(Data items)
◇ ◇ ◇ ◇ ◇
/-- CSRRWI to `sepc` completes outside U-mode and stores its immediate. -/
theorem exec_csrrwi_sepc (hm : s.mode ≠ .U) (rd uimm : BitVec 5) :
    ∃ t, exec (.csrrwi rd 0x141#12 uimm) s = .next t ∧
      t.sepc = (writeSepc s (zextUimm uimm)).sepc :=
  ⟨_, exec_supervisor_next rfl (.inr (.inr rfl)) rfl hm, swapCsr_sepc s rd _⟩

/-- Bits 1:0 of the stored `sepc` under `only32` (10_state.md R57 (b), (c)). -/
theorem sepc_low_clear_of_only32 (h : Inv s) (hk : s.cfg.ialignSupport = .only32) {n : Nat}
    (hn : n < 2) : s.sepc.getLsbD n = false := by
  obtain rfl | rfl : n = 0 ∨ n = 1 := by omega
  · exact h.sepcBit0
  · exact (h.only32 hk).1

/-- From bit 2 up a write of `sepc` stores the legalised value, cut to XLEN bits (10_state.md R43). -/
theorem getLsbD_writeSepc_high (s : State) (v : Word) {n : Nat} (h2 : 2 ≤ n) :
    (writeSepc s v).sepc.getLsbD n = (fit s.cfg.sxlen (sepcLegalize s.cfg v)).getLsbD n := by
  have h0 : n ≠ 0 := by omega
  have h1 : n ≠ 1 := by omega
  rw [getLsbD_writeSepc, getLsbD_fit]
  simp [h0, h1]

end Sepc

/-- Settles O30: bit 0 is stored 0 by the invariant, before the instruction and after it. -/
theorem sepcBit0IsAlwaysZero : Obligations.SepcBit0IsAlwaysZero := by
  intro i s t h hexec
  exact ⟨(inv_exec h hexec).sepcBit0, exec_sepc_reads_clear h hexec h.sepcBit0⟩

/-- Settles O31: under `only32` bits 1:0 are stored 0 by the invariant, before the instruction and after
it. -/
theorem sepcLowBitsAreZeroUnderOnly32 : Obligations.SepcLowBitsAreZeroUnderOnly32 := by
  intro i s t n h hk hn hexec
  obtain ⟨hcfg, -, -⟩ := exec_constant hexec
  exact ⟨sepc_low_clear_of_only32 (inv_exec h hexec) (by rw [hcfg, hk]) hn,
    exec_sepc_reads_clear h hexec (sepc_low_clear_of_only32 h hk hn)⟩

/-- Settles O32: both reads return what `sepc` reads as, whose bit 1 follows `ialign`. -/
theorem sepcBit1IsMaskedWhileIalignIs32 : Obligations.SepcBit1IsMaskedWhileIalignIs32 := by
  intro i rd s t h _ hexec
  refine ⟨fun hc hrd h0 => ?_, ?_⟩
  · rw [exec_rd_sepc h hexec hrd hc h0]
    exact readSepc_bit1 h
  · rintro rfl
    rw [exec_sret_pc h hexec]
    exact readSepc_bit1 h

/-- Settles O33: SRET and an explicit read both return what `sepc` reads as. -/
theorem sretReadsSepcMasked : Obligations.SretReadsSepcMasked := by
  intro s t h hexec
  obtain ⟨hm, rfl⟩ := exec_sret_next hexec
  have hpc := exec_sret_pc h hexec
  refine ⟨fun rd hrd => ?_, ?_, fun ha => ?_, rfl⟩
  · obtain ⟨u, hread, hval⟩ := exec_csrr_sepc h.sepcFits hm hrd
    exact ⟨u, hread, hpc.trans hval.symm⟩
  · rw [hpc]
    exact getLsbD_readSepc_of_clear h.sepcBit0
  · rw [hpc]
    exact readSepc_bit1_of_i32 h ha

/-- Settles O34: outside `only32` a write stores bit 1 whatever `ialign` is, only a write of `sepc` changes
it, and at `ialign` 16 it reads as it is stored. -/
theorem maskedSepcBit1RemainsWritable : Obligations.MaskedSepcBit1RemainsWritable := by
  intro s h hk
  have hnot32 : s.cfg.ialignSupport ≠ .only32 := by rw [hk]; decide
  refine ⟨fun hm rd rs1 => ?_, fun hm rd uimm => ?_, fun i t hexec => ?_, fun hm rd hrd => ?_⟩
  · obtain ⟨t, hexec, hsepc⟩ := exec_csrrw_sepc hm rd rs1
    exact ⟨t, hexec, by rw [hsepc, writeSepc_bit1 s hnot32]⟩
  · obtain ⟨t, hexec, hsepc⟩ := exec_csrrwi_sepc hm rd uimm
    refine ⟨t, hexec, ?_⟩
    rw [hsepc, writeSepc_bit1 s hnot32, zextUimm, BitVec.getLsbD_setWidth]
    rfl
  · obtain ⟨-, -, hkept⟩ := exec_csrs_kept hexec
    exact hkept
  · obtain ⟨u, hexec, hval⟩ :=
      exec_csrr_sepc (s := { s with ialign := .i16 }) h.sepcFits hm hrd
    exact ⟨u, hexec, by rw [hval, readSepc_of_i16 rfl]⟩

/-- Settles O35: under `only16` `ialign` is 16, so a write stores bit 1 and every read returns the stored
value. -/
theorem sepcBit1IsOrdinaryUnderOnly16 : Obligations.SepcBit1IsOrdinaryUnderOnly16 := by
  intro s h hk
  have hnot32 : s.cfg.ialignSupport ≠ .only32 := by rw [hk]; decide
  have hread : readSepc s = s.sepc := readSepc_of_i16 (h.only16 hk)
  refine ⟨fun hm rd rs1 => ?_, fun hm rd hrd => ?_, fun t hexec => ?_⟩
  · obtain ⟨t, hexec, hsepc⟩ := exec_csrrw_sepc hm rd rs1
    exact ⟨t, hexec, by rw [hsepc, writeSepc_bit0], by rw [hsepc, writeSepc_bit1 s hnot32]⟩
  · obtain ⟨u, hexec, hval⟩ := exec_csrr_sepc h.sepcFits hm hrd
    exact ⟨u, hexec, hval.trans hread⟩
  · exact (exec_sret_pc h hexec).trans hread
◇ ◇ ◇ ◇ ◇
▶ **PROBLEM TO SOLVE**
In the data above, each line holding "hcfg" is to be found and copied.

▶ **ANSWER BOX**
  obtain ⟨hcfg, -, -⟩ := exec_constant hexec
  exact ⟨sepc_low_clear_of_only32 (inv_exec h hexec) (by rw [hcfg, hk]) hn,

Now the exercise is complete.